Reducing sugar content
“Investing £22m into our already world-class manufacturing facility will give us greater opportunity to produce the variety of sweets that we know bring childlike happiness to our customers. We focus on making great tasting treats that are just sweet enough and will continue to look for ways to reduce sugar content where we can.”
The investment followed a strengthened initiative from Haribo to reformulate its products to contain less sugar. IN 2018, the confectionery firm launched its first reduced sugar treat, Fruitilicious and has since gone on to reformulate its Jelly Babies to contain 25% less sugar than comparable products.

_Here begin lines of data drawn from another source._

-- ==== Sys2Proof/Machine/RegMap.lean ====
section
/-! DEFINITION. The register map: the address of every register (the map of each chapter), and for every address the bits of
each access code (Table 0-4), the reset value of the hardware (letter H) and the default once the OTP and the negative are
loaded (letters F and N, R7, R8), and the bits staged under R32. Read-only fields that the model composes from the state have
no value here. -/

namespace Sys2Proof.Machine

/-- What the register map says of one word. `sth` is the staged bits, `otp` the writable bits whose
reset source is F or N. -/
structure RegDesc where
  rw  : Word
  rc  : Word
  wo  : Word
  rws : Word
  ro  : Word
  rst : Word
  dfl : Word
  sth : Word
  otp : Word
  deriving DecidableEq, Repr

/-- A reserved location (R366). -/
def RegDesc.none : RegDesc := ⟨0, 0, 0, 0, 0, 0, 0, 0, 0⟩

/-- Offset `off` is element `i < n` of an array of registers. -/
def inArr (off base stride n : Nat) : Bool := base ≤ off && off < base + stride * n && (off - base) % stride == 0

namespace Reg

“We’ll continue to lead the way in using only as much sugar as we need to deliver the taste and texture that our customers love,” Hughes added.
The past month has seen a number of food and drink firms invest into their production sites.
Mozzarella and pizza cheese manufacturer Dairy Partners has begun construction of a new £15m cheese production site near Stroud, Gloucestershire.
Dairy Partner’s new 7,000m2 facility will be located on a 2.1 hectare greenfield site just outside of Stonehouse and will incorporate production, storage and logistics areas, as well as offices, a test kitchen and café.
Meanwhile, Anglesey-based Mona Island Dairy is to create 100 new jobs as part of a £20m investment into a new cheese factory at its existing facility.
Due for completion in September this year, the 2,322.5m2 facility has been supported by a £3m grant from the Business Innovation and Tourism Escalator Scheme and will produce 7,000 tonnes of cheese a year.